PowerPoint Presentation
COMP30023 – Computer
Copyright By PowCoder代写 加微信 powcoder
Application Layer – HTTP and HTML
• History of the internet
• Network Protocol Models (stacks)
• OSI vs TCP/IP
• Acknowledgement:
• These slides are minor modifications of those prepared by
University of Melbourne
• Top-down approach
– We’ll gradually peel away the layers over the coming weeks
• Application Layer
– HTTP (the web protocol), and in relation to it, HTML
• Wireshark – viewing network protocols in real-time
University of Melbourne
• Sir Tim Berners-Lee
– 1984 return to CERN (TCP/IP installed)
– Saw many online databases with different access
mechanisms (FTP, Gopher, …)
– 1989 wrote the proposal “a large hypertext
database with typed links” (No takers)
– by 1990, had designed and built: HTTP, HTML,
httpd, WorldWideWeb (browser)
– 1992 left for MIT, after CERN IT Head described it
as a misallocation of resources
• Hypertext
– coined the term in 1963
– Creation and use of linked content
World Wide Web – A Short History
University of Melbourne
• The vision was that HTTP would be the “glue” between data on different existing
– e.g., FTP (file transfer protocol) – many files available for download
• GOPHER – distributed database developed at U. Minnesota in 1991
– Hierarchical file structure
– More suited for text interfaces – lower network overhead
– February 1993, charging for server
• May 1994 first International WWW Conference (at CERN)
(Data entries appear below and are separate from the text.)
-- ==== Sys2Proof/Machine/Control.lean ====
section
/-!
DEFINITION. The control port and the notice unit (R188 to R197): the receiver, the requests of the port, and the frames the
part sends.
-/
namespace Sys2Proof
namespace Machine

open Layout

/-- The control port changed by `f`. -/
def updatePort (f : ControlPort → ControlPort) (s : State) : State := { s with port := f s.port }

/-! ### Frames the part sends (R188, R190, R195) -/

/-- The body of a reply frame. -/
def Reply.body' (r : Reply) : List Byte :=
  num 1 r.kind ++ code r.status.code ++ code ((r.reason.map Reason.code).getD 0) ++ r.body

/-- The notice body (R198). -/
def NoticeFrame.body (n : NoticeFrame) : List Byte :=
  num 1 (groupOf n.cause) ++ num 1 n.cause ++ num 1 n.count ++ flags [n.record.composition.isSome] ++
    num 4 n.record.time ++ num 1 (n.record.composition.getD 0) ++ num 1 0 ++ num 4 n.record.frame ++
    num 2 n.record.detail.length ++ n.record.detail

/-- The check of a frame: the sum, modulo 65,536, of its bytes from the length to the end of the body (R188). -/
def frameCheck (bytes : List Byte) : Nat := total (bytes.map (·.toNat)) % 65536

/-- A control frame (R188, R198). -/
def controlFrame (kind : Nat) (tag : Byte) (body : List Byte) : List Byte :=
  let inner := num 2 body.length ++ num 1 kind ++ [tag] ++ body
  0xA5#8 :: inner ++ num 2 (frameCheck inner)

/-- The bytes of a frame the part sends: reply 80h, notice 81h with tag 0. -/
def OutFrame.bytes : OutFrame → List Byte
  | .reply r => controlFrame 0x80 r.tag r.body'
  | .notice n => controlFrame 0x81 0#8 n.body

/-! ### The receiver (R188, R189) -/

/-- A frame in reception is discarded with the bytes `came` that arrive for it: it is counted by cause, and hunting resumes
in the bytes `again` (R188). In HUNTING there is no frame to discard. -/
def discardFrame (cause : Nat) (came again : List Byte) (s : State) : State :=
  if s.port.taking && s.port.inFrame then
    updatePort (fun p => ControlPort.hunting again { p.receive came with discards := bumpAt p.discards cause }) s
  else s

def DiscardCause.code : DiscardCause → Nat
  | .length _ => 0 | .check _ => 1

/-- The bytes that come with a discarding. -/
def DiscardCause.came : DiscardCause → List Byte
  | .length came => came | .check came => came

/-- CONTROL_FRAME_DISCARDED (R188): hunting resumes with the byte after the discarded frame's marker, in the bytes the
receiver holds and those that come with the command (DESIGN CHOICE, assumption 30). -/
def execControlFrameDiscarded (cause : DiscardCause) (s : State) : Result :=
  let came := DiscardCause.came cause
  finish (discardFrame (DiscardCause.code cause) came (s.port.held ++ came) s)

/-- FRAME_GAP_TIMEOUT (R188): 10 ms have passed between two bytes of a frame. Hunting resumes with the next byte received. -/
def execFrameGapTimeout (s : State) : Result := finish (discardFrame 2 [] [] s)

/-- The marker byte arrives: in HUNTING it puts the receiver IN FRAME with no byte after it yet, and IN FRAME it is a byte
of the frame in reception (R188). -/
def ControlPort.marker (p : ControlPort) : ControlPort :=
  if p.inFrame then p.receive [0xA5#8] else { p with inFrame := true, held := [], gapCycles := 0 }

/-- CONTROL_MARKER_FOUND (R188). -/
def execControlMarkerFound (s : State) : Result :=
  finish (if s.port.taking then updatePort ControlPort.marker s else s)

/-- UNKNOWN_REQUEST (R189): a taken frame of a kind the summary table does not assign. -/
def execUnknownRequest (kind : Nat) (tag : Byte) (s : State) : Result :=
  finish
    (if s.port.taking then
       immediateReply kind tag .unknown (updatePort ControlPort.taken s)
     else s)

/-- The completion of the frame being sent (R189, R191, R193): an owner's reply frees its slot, and the RESET FULL reply is
followed by a full reset. -/
def completeOutgoing (s : State) : State :=
  match s.port.sending with
  | none => s
  | some (.notice _) => updatePort (fun p => { p with sending := none }) s
  | some (.reply r) =>
    let s := updatePort (fun p => { p with
      sending := none
      slots := if r.immediate then p.slots else p.slots.filter fun x => !decide (x.tag = r.tag) }) s
    if r.kind = 52 && decide (r.status = .ok) then resetAfterReply s else s

/-- OUTGOING_SEND_COMPLETE (R191). -/
def execOutgoingSendComplete (s : State) : Result := finish (completeOutgoing s)

/-! ### Identity and status (R192) -/

/-- IDENTIFY (R192): the family name, the part number and the revision. -/
def serveIdentify (frame : Frame) (s : State) : State :=
  answerOk 50 frame ([0x57#8, 0x41#8, 0x4A#8, 0x47#8, 0x45#8, 0x4C#8] ++ num 2 2640 ++ [Config.revision]) s

/-- The store arbiter (R46): the clients that are waiting are six flags in one byte (DESIGN CHOICE, assumption 28). -/
def arbiterReport (a : Arbiter) : List Byte :=
  code (if a.current.isSome then 1 else 0) ++ opt (fun t => code (Client.code (StoreRequest.client (Transfer.request t)))) a.current ++
    opt (fun t => code (if Transfer.retry t then 1 else 0)) a.current ++
    flags ((List.range 6).map fun n => a.waiting.any fun r => decide (r.client.code = n)) ++ num 4 a.retries ++
    num 4 a.faults

/-- The window cache (R57). Its fills are listed in the order in which they were made (DESIGN CHOICE, assumption 19). One byte
counts them: by R52 three readers' fills and those of the sequencer's preparations for one PLAY can wait (assumption 27). -/
def cacheReport (c : Cache) : List Byte :=
  num 4 c.hits ++ num 4 c.misses ++ num 4 c.reads ++ num 4 c.replaced ++ c.ranges.flatMap (num 4) ++
    num 1 c.entries.length ++ rep 1 (fun f => num 2 (Fill.track f) ++ flag (Fill.stale f)) c.fills

/-- The number of causes due (R194). -/
def Notices.dueCount (n : Notices) : Nat :=
  ((List.range n.causes.length).filter fun k =>
    match n.causes[k]? with
    | some c => n.isDue k c
    | none => false).length

/-- The summary of every unit (R192). -/
def statusReport (s : State) : List Byte :=
  flag s.startUp ++ num 4 s.keys.clock ++ s.port.discards.flatMap (num 4) ++ num 4 s.port.unanswered ++
    num 1 s.port.slots.length ++ code s.seq.state.code ++ opt (num 1) (s.showing.map (·.play.id)) ++
    opt Pos.bytes s.seq.pos ++ code s.ingest.state.code ++ opt (fun p => num 4 (Prod.fst p)) s.ingest.package ++
    code (if s.free.sweep.isSome then 1 else 0) ++ num 3 (freeBlocks s.free.list) ++ num 1 s.queue.writes.length ++
    arbiterReport s.arbiter ++ cacheReport s.cache ++ code s.time.clock.code ++ code s.link.state.code ++
    flag s.interlocked ++ num 2 s.log.uncollected ++ num 1 (s.notices.causes.filter (·.pending)).length ++
    num 1 s.notices.dueCount

/-- STATUS (R192). -/
def serveStatus (frame : Frame) (s : State) : State := answerOk 51 frame (statusReport s) s

/-- RESET FULL (R193): the port takes no more frames, and the reset follows the reply. -/
def serveResetFull (frame : Frame) (s : State) : State :=
  answerOk 52 frame [] (updatePort (fun p => { p with taking := false }) s)

/-- RESET SHOW (R193). -/
def serveResetShow (frame : Frame) (s : State) : State := answerOk 53 frame [] (showReset s)

/-! ### The notice unit (R196, R197) -/

/-- The notice unit changed by `f`. -/
def updateNotices (f : Notices → Notices) (s : State) : State := { s with notices := f s.notices }

/-- The settings of NOTICE SETUP lie in their ranges (R197). -/
def setupFits (enables : BitVec 52) (levels : List Nat) (mask : Nat) : Bool :=
  (List.range 5).all (fun n => enables.getLsbD n) && decide (levels.length = 7) && levels.all (within 1 6) &&
    decide (mask ≤ 6)

/-- Every cause changed by a function of its number. -/
def mapCauses (f : Nat → Cause → Cause) (l : List Cause) : List Cause :=
  (List.range l.length).map fun n => f n (l.getD n (Cause.clear true))

/-- NOTICE SETUP (R197). -/
def serveNoticeSetup (frame : Frame) (enables : BitVec 52) (levels : List Nat) (mask : Nat) (s : State) : State :=
  if setupFits enables levels mask then
    answerOk 54 frame []
      (updateNotices (fun n => { n with
        causes := mapCauses (fun k c => { c with enabled := enables.getLsbD k }) n.causes
        levels := 7 :: levels
        mask := mask }) s)
  else refuse 54 frame .outOfRange s

/-- NOTICE CLEAR (R196): the reply carries, for each cause named, its count and its sent mark before the clear. -/
def serveNoticeClear (frame : Frame) (causes : BitVec 52) (s : State) : State :=
  let named := (List.range 52).filter fun k => causes.getLsbD k
  let held := named.filterMap fun k => s.notices.causes[k]?
  answerOk 55 frame (rep 1 (fun c => num 1 (Cause.count c) ++ flag (Cause.sent c)) held)
    (updateNotices (fun n => { n with
      causes := mapCauses (fun k c => if causes.getLsbD k then Cause.clear c.enabled else c) n.causes }) s)

/-- A latest record (R194). -/
def NoticeRecord.bytes (r : NoticeRecord) : List Byte :=
  num 4 r.time ++ opt (num 1) r.composition ++ num 3 r.frame ++ num 2 r.detail.length ++ r.detail

/-- NOTICE READ (R197). -/
def serveNoticeRead (frame : Frame) (s : State) : State :=
  answerOk 56 frame
    (s.notices.causes.flatMap (fun c =>
        flag c.pending ++ flag c.enabled ++ flag c.sent ++ num 1 c.count ++ opt NoticeRecord.bytes c.latest) ++
      s.notices.levels.flatMap (num 1) ++ num 1 s.notices.mask) s

/-! ### The commands -/

/-- IDENTIFY (R192). -/
def execIdentify (frame : Frame) (s : State) : Result :=
  request 50 frame (.identify frame) (serveIdentify frame) s

/-- STATUS (R192). -/
def execStatus (frame : Frame) (s : State) : Result := request 51 frame (.status frame) (serveStatus frame) s

/-- RESET FULL (R193). -/
def execResetFull (frame : Frame) (s : State) : Result :=
  request 52 frame (.resetFull frame) (serveResetFull frame) s

/-- RESET SHOW (R193). -/
def execResetShow (frame : Frame) (s : State) : Result :=
  request 53 frame (.resetShow frame) (serveResetShow frame) s

/-- NOTICE SETUP (R197). -/
def execNoticeSetup (frame : Frame) (enables : BitVec 52) (levels : List Nat) (mask : Nat) (s : State) : Result :=
  request 54 frame (.noticeSetup frame enables levels mask) (serveNoticeSetup frame enables levels mask) s

/-- NOTICE CLEAR (R196). -/
def execNoticeClear (frame : Frame) (causes : BitVec 52) (s : State) : Result :=
  request 55 frame (.noticeClear frame causes) (serveNoticeClear frame causes) s

/-- NOTICE READ (R197). -/
def execNoticeRead (frame : Frame) (s : State) : Result :=
  request 56 frame (.noticeRead frame) (serveNoticeRead frame) s

end Machine
end Sys2Proof
end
• September 1994 W3C formed (DARPA & European Community)
– Standardisation of web technologies – royalty free
• Browser wars 1994-1998 (Microsoft vs. Netscape)
• 1999 – 2001 .com boom
• 2002+ Ubiquitous web
• Web 2.0 – semantic web, social media
World Wide Web – A Short History
University of Melbourne
• Client – typically a browser based access to pages
• Server – daemon based content delivery of pages
• URL ≈ Protocol + DNS Name + file name
WWW – Components
University of Melbourne
TN 4th 7-19
WWW – Architecture
University of Melbourne
TN 5th 7-18
• HyperText Transfer Protocol
– Defined everything needed for the web
• TCP/IP Model vs OSI Model
– Application layer (except compression/encoding – Presentation)
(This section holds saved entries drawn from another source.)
-- ==== Sys2Proof/Certificates/Slice0/Obligations.lean ====
section
/-!
DEFINITION. The statements for the provers. A statement about a request speaks of one that reaches its owner at once
(`State.accepts`, R189), and gives the whole next state: what it does not name is unchanged.
An assumption is a row of notes/assumptions; where a docstring names one, that part of the statement is the model's.
-/
open Sys2Proof Sys2Proof.Machine

/-! ### The queue of commands -/

/-- A step takes the command at the front of the queue and is `exec` of it on the state with the queue's rest. The model's
choices in it: assumption 1. -/
def Obligations.StepTakesTheFrontCommand : Prop :=
  ∀ (c : Instr) (rest : List Instr) (s : State), s.pending = c :: rest →
    Sys2Proof.Machine.step s = Sys2Proof.Machine.exec c { s with pending := rest }

/-- No command ends in a fault or a refusal, and none of them touches the queue of commands. The model's choices in it:
assumption 1. -/
def Obligations.CommandsLeaveTheQueue : Prop :=
  ∀ (c : Instr) (s : State), ∃ t, Sys2Proof.Machine.exec c s = .next t ∧ t.pending = s.pending

/-! ### Laws of every step -/

/-- Every step keeps the write queue at 8 writes or fewer (R8). The model's choices in it: assumption 3. -/
def Obligations.WriteQueueHoldsAtMostEight : Prop :=
  ∀ s t : State, s.queueBounded → Sys2Proof.Machine.step s = .next t → t.queueBounded

/-- Every step keeps at most four requests outstanding, each with a tag of its own (R189). The model's choices in it:
assumption 31. -/
def Obligations.OutstandingRequestsStaySound : Prop :=
  ∀ s t : State, s.slotsSound → Sys2Proof.Machine.step s = .next t → t.slotsSound

/-- Every step keeps the store's blocks in their one form. The form is the model's (assumption 6). -/
def Obligations.StoreKeepsItsForm : Prop :=
  ∀ s t : State, s.store.wf = true → Sys2Proof.Machine.step s = .next t → t.store.wf = true

/-- The state right after reset keeps the laws that every step keeps: the write queue (R8), the outstanding requests
(R189), the store's form, the accounts of the data area (R2, R11), the trim budget (R59), the shows counted (R61), the
entry pools (R80) and the nesting of lists (R86). The model's choices in it: assumptions 6, 10, 12. -/
def Obligations.ResetIsLawful : Prop :=
  State.reset.lawful ∧ State.reset.accounts ∧ State.reset.budgetWithin ∧ State.reset.showsWithin ∧
    State.reset.poolsBounded ∧ State.reset.nestingBounded

/-- Nonvolatile memory changes only where a queued write completes or a full reset leaves one (R8, R10), and the store's
contents only at the completion of a store write of the ingest writer, the one client that writes (R42), or where a full
reset abandons one (R48): no other command touches them. The model's choices in it: assumptions 3, 6. -/
def Obligations.MemoriesChangeOnlyByTheirWrites : Prop :=
  ∀ (c : Instr) (s t : State), Sys2Proof.Machine.exec c s = .next t →
    (∀ size ran landed, c ≠ .fullReset size ran landed) → c ≠ .outgoingSendComplete →
    ((∀ ok, c ≠ .nvmWriteComplete ok) → t.nvm = s.nvm) ∧
    ((∀ ok, c ≠ .ingestWriteComplete ok) → (∀ ok, c ≠ .mapBlockWriteComplete ok) → t.store = s.store)

/-! ### The control link -/

/-- The order of R189 for every request kind: BUSY with four outstanding, DUPLICATE TAG, MALFORMED, STARTING; the first
two through the immediate queue while it holds fewer than 4, and otherwise only the unanswered count rises. A request
whose owner has an earlier one that waits takes its slot and waits behind it; and once RESET FULL has been taken, no frame
is taken at all (R193). The model's choices in it: assumptions 30, 31. -/
def Obligations.RequestsAreTurnedAwayInOrder : Prop :=
  ∀ (c : Instr) (kind : Nat) (f : Frame) (s : State), requestOf c = some (kind, f) →
    (s.port.taking = false → Sys2Proof.Machine.exec c s = .next (settle s)) ∧
    (s.port.taking = true →
    let immediate := fun status : Status =>
      if (s.port.replies.filter (·.immediate)).length < 4 then
        { s with port := (ControlPort.offer
            { tag := f.tag, kind := kind, status := status, reason := none, body := [], immediate := true }
            s.port.taken) }
      else settle { s with port := { s.port.taken with unanswered := bump max32 s.port.unanswered } }
    (4 ≤ s.port.slots.length → Sys2Proof.Machine.exec c s = .next (immediate .busy)) ∧
    (s.port.slots.length < 4 → (∃ r ∈ s.port.slots, r.tag = f.tag) →
      Sys2Proof.Machine.exec c s = .next (immediate .duplicateTag)) ∧
    (s.port.slots.length < 4 → (∀ r ∈ s.port.slots, r.tag ≠ f.tag) → f.fits = false →
      Sys2Proof.Machine.exec c s = .next (s.answering kind f .malformed none [])) ∧
    (s.port.slots.length < 4 → (∀ r ∈ s.port.slots, r.tag ≠ f.tag) → f.fits = true → s.startUp = true →
      storeUsing kind = true → Sys2Proof.Machine.exec c s = .next (s.answering kind f .starting none [])) ∧
    (s.port.slots.length < 4 → (∀ r ∈ s.port.slots, r.tag ≠ f.tag) → f.fits = true →
      (s.startUp = true → storeUsing kind = false) → ownerBusy kind s = true →
      Sys2Proof.Machine.exec c s = .next (settle
        { s with port := { s.port.taken with
            slots := s.port.slots ++ [{ tag := f.tag, kind := kind, phase := .deferred c }] } })))

/-- A frame built by R188 is read back by R188: after its marker, the bytes of a control frame are the request of its
kind, tag and body. The model's choices in it: assumption 29. -/
def Obligations.ControlFrameIsReadBack : Prop :=
  ∀ (kind : Nat) (tag : Byte) (body : List Byte), kind < 256 → body.length ≤ 1024 →
    decodeFrame ((controlFrame kind tag body).drop 1) = some (decodeRequest kind tag body)

/-- The receiver (R188, R189): in HUNTING a marker puts it IN FRAME; a frame in reception is discarded by cause, and
hunting resumes with the byte after its marker, at the first marker among the bytes held and those that come with the
discarding; a gap of 10 ms discards it with all its bytes; none is in HUNTING; and a frame of a kind that is not assigned
is answered UNKNOWN. A step with no command waiting takes or discards the frame that the bytes held make up, by R188; and
10 ms after the last byte of a frame that is not whole, with nothing else due, it is discarded. A taken frame leaves the
bytes after it to be hunted through. The model's choices in it: assumptions 2, 30, 31. -/
def Obligations.ReceiverTakesAndDiscards : Prop :=
  (∀ s : State, s.port.taking = true →
    Sys2Proof.Machine.exec .controlMarkerFound s = .next (settle
      { s with port :=
          if s.port.inFrame then { s.port with held := s.port.held ++ [0xA5#8], gapCycles := 0 }
          else { s.port with inFrame := true, held := [], gapCycles := 0 } }) ∧
    (s.port.inFrame = true →
      (∀ (came : List Byte) (n : Nat) (cause : DiscardCause),
        (n = 0 ∧ cause = .length came) ∨ (n = 1 ∧ cause = .check came) →
        let counted := bumpAt s.port.discards n
        let gap := if came = [] then s.port.gapCycles else 0
        (0xA5#8 ∉ s.port.held ++ came → Sys2Proof.Machine.exec (.controlFrameDiscarded cause) s = .next (settle
          { s with port := { s.port with inFrame := false, held := [], gapCycles := gap, discards := counted } })) ∧
        (∀ before rest, 0xA5#8 ∉ before → s.port.held ++ came = before ++ 0xA5#8 :: rest →
          Sys2Proof.Machine.exec (.controlFrameDiscarded cause) s = .next (settle
            { s with port := { s.port with held := rest, gapCycles := gap, discards := counted } }))) ∧
      Sys2Proof.Machine.exec .frameGapTimeout s = .next (settle
        { s with port := { s.port with inFrame := false, held := [], discards := bumpAt s.port.discards 2 } })) ∧
    (s.port.inFrame = false →
      (∀ cause, Sys2Proof.Machine.exec (.controlFrameDiscarded cause) s = .next (settle s)) ∧
      Sys2Proof.Machine.exec .frameGapTimeout s = .next (settle s)) ∧
    (∀ (kind : Nat) (tag : Byte),
      ((s.port.replies.filter (·.immediate)).length < 4 →
        Sys2Proof.Machine.exec (.unknownRequest kind tag) s = .next
          { s with port := (ControlPort.offer
              { tag := tag, kind := kind, status := .unknown, reason := none, body := [], immediate := true }
              s.port.taken) }) ∧
      (4 ≤ (s.port.replies.filter (·.immediate)).length →
        Sys2Proof.Machine.exec (.unknownRequest kind tag) s = .next (settle
          { s with port := { s.port.taken with unanswered := bump max32 s.port.unanswered } }))) ∧
    (s.port.inFrame = true → s.pending = [] → ∀ (n kind : Nat) (tag : Byte) (body rest : List Byte),
      (1024 < n → s.port.held = Layout.num 2 n ++ rest → n < 65536 →
        Sys2Proof.Machine.step s = Sys2Proof.Machine.exec (.controlFrameDiscarded (.length [])) s) ∧
      (kind < 256 → body.length ≤ 1024 → s.port.held = (controlFrame kind tag body).drop 1 ++ rest →
        Sys2Proof.Machine.step s = Sys2Proof.Machine.exec (decodeRequest kind tag body) s) ∧
      (kind < 256 → body.length ≤ 1024 → n < 65536 →
        let inner := Layout.num 2 body.length ++ Layout.num 1 kind ++ [tag] ++ body
        n ≠ frameCheck inner → s.port.held = inner ++ Layout.num 2 n ++ rest →
        Sys2Proof.Machine.step s = Sys2Proof.Machine.exec (.controlFrameDiscarded (.check [])) s)) ∧
    (s.port.inFrame = true → s.pending = [] → decodeFrame s.port.held = none → stateEvent s = none →
      s.generatorDue = false → s.gatherDue = false → 270000 ≤ s.port.gapCycles →
      Sys2Proof.Machine.step s = Sys2Proof.Machine.exec .frameGapTimeout s) ∧
    (s.pending = [] → ownEvent s = none → ∃ t, Sys2Proof.Machine.step s = .next t ∧
      t.port = { s.port with gapCycles := if s.port.inFrame then s.port.gapCycles + 1 else 0 })) ∧
  (∀ (p : ControlPort) (kind : Nat) (tag : Byte) (body rest : List Byte), kind < 256 → body.length ≤ 1024 →
    p.held = (controlFrame kind tag body).drop 1 ++ rest →
    (0xA5#8 ∉ rest → p.taken = { p with inFrame := false, held := [] }) ∧
    (∀ before after, 0xA5#8 ∉ before → rest = before ++ 0xA5#8 :: after →
      p.taken = { p with inFrame := true, held := after }))

/-- The outgoing direction (R191): at the completion of a send the first reply that became ready begins, else the notice
that is chosen, else the direction is free; an owner's reply frees its slot. A RESET FULL reply is followed by a full
reset of the part (R193). The model's choices in it: assumptions 5, 8. -/
def Obligations.OutgoingDirectionSendsInOrder : Prop :=
  (∀ s : State,
    (∀ f, s.port.sending = some f → settle s = s) ∧
    (∀ r rest, s.port.sending = none → s.port.replies = r :: rest →
      settle s = { s with port := { s.port with sending := some (.reply r), replies := rest } }) ∧
    (s.port.sending = none → s.port.replies = [] →
      (∀ n, s.notices.choose = some n → settle s = beginNotice n s) ∧ (s.notices.choose = none → settle s = s))) ∧
  (∀ (s : State) (n : NoticeFrame), s.port.sending = some (.notice n) →
    Sys2Proof.Machine.exec .outgoingSendComplete s =
      .next (settle { s with port := { s.port with sending := none } })) ∧
  (∀ (s : State) (r : Reply), s.port.sending = some (.reply r) →
    (r.kind ≠ 52 ∨ r.status ≠ .ok →
      Sys2Proof.Machine.exec .outgoingSendComplete s = .next (settle
        { s with port := { s.port with
            sending := none
            slots := if r.immediate then s.port.slots else s.port.slots.filter fun x => !decide (x.tag = r.tag) } })) ∧
    (r.kind = 52 → r.status = .ok →
      ∃ t, Sys2Proof.Machine.exec .outgoingSendComplete s = .next t ∧ t.port.slots = [] ∧ t.port.replies = [] ∧
        t.port.taking = true ∧ t.seq = Sequencer.reset ∧ t.time = Timeline.reset ∧ t.ingest = Ingest.reset ∧
        t.keys.clock = min max32 s.keys.clock))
• Resources are referred to by URLs
HTTP – Overview
University of Melbourne
• Uniform Resource Locator
– Sir Tim called it the “universal resource locator”
– Defined in original HTTP specification
– An address for a resource
– Can be relative “./nextpage.html” or absolute “http://www.google.com”
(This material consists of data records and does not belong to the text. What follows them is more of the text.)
-- ==== Sys2Proof/Laws/State.lean ====
section
/-!
SUPPORT. One lemma for each field of the state under each named update: the field an update changes, and the fields
it leaves. With them a proof need not unfold a record update.
-/
namespace Sys2Proof
namespace Machine

variable (s : State)

/-! ### `updateSeq` -/

section
variable (f : Sequencer → Sequencer)
@[simp] theorem updateSeq_pending : (updateSeq f s).pending = s.pending := rfl
@[simp] theorem updateSeq_startUp : (updateSeq f s).startUp = s.startUp := rfl
@[simp] theorem updateSeq_store : (updateSeq f s).store = s.store := rfl
@[simp] theorem updateSeq_nvm : (updateSeq f s).nvm = s.nvm := rfl
@[simp] theorem updateSeq_catalogue : (updateSeq f s).catalogue = s.catalogue := rfl
@[simp] theorem updateSeq_queue : (updateSeq f s).queue = s.queue := rfl
@[simp] theorem updateSeq_free : (updateSeq f s).free = s.free := rfl
@[simp] theorem updateSeq_ingest : (updateSeq f s).ingest = s.ingest := rfl
@[simp] theorem updateSeq_arbiter : (updateSeq f s).arbiter = s.arbiter := rfl
@[simp] theorem updateSeq_cache : (updateSeq f s).cache = s.cache := rfl
@[simp] theorem updateSeq_keys : (updateSeq f s).keys = s.keys := rfl
@[simp] theorem updateSeq_seq : (updateSeq f s).seq = f s.seq := rfl
@[simp] theorem updateSeq_time : (updateSeq f s).time = s.time := rfl
@[simp] theorem updateSeq_frames : (updateSeq f s).frames = s.frames := rfl
@[simp] theorem updateSeq_link : (updateSeq f s).link = s.link := rfl
@[simp] theorem updateSeq_sound : (updateSeq f s).sound = s.sound := rfl
@[simp] theorem updateSeq_subs : (updateSeq f s).subs = s.subs := rfl
@[simp] theorem updateSeq_log : (updateSeq f s).log = s.log := rfl
@[simp] theorem updateSeq_lines : (updateSeq f s).lines = s.lines := rfl
@[simp] theorem updateSeq_port : (updateSeq f s).port = s.port := rfl
@[simp] theorem updateSeq_notices : (updateSeq f s).notices = s.notices := rfl
@[simp] theorem updateSeq_freeUses : (updateSeq f s).freeUses = s.freeUses := rfl
end

/-! ### `updateTime` -/

section
variable (f : Timeline → Timeline)
@[simp] theorem updateTime_pending : (updateTime f s).pending = s.pending := rfl
@[simp] theorem updateTime_startUp : (updateTime f s).startUp = s.startUp := rfl
@[simp] theorem updateTime_store : (updateTime f s).store = s.store := rfl
@[simp] theorem updateTime_nvm : (updateTime f s).nvm = s.nvm := rfl
@[simp] theorem updateTime_catalogue : (updateTime f s).catalogue = s.catalogue := rfl
@[simp] theorem updateTime_queue : (updateTime f s).queue = s.queue := rfl
@[simp] theorem updateTime_free : (updateTime f s).free = s.free := rfl
@[simp] theorem updateTime_ingest : (updateTime f s).ingest = s.ingest := rfl
@[simp] theorem updateTime_arbiter : (updateTime f s).arbiter = s.arbiter := rfl
@[simp] theorem updateTime_cache : (updateTime f s).cache = s.cache := rfl
@[simp] theorem updateTime_keys : (updateTime f s).keys = s.keys := rfl
@[simp] theorem updateTime_seq : (updateTime f s).seq = s.seq := rfl
@[simp] theorem updateTime_time : (updateTime f s).time = f s.time := rfl
@[simp] theorem updateTime_frames : (updateTime f s).frames = s.frames := rfl
@[simp] theorem updateTime_link : (updateTime f s).link = s.link := rfl
@[simp] theorem updateTime_sound : (updateTime f s).sound = s.sound := rfl
@[simp] theorem updateTime_subs : (updateTime f s).subs = s.subs := rfl
@[simp] theorem updateTime_log : (updateTime f s).log = s.log := rfl
@[simp] theorem updateTime_lines : (updateTime f s).lines = s.lines := rfl
@[simp] theorem updateTime_port : (updateTime f s).port = s.port := rfl
@[simp] theorem updateTime_notices : (updateTime f s).notices = s.notices := rfl
@[simp] theorem updateTime_freeUses : (updateTime f s).freeUses = s.freeUses := rfl
end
• Separate specification by W3C in 1998 for URI
– Uniform Resource Identifier
University of Melbourne
• Overview:
– Client initiates TCP connection (creates socket) to server, port 80
– Server accepts TCP connection from client
– HTTP messages (application-layer protocol messages) exchanged
between browser (HTTP client) and Web server (HTTP server)
– TCP connection closed
• Connections:
– HTTP 1.0 – single use connection
– HTTP 1.1 – persistent connections, additional headers
– HTTP/2 – 2015 – Further speed improvements (origins in SPDY)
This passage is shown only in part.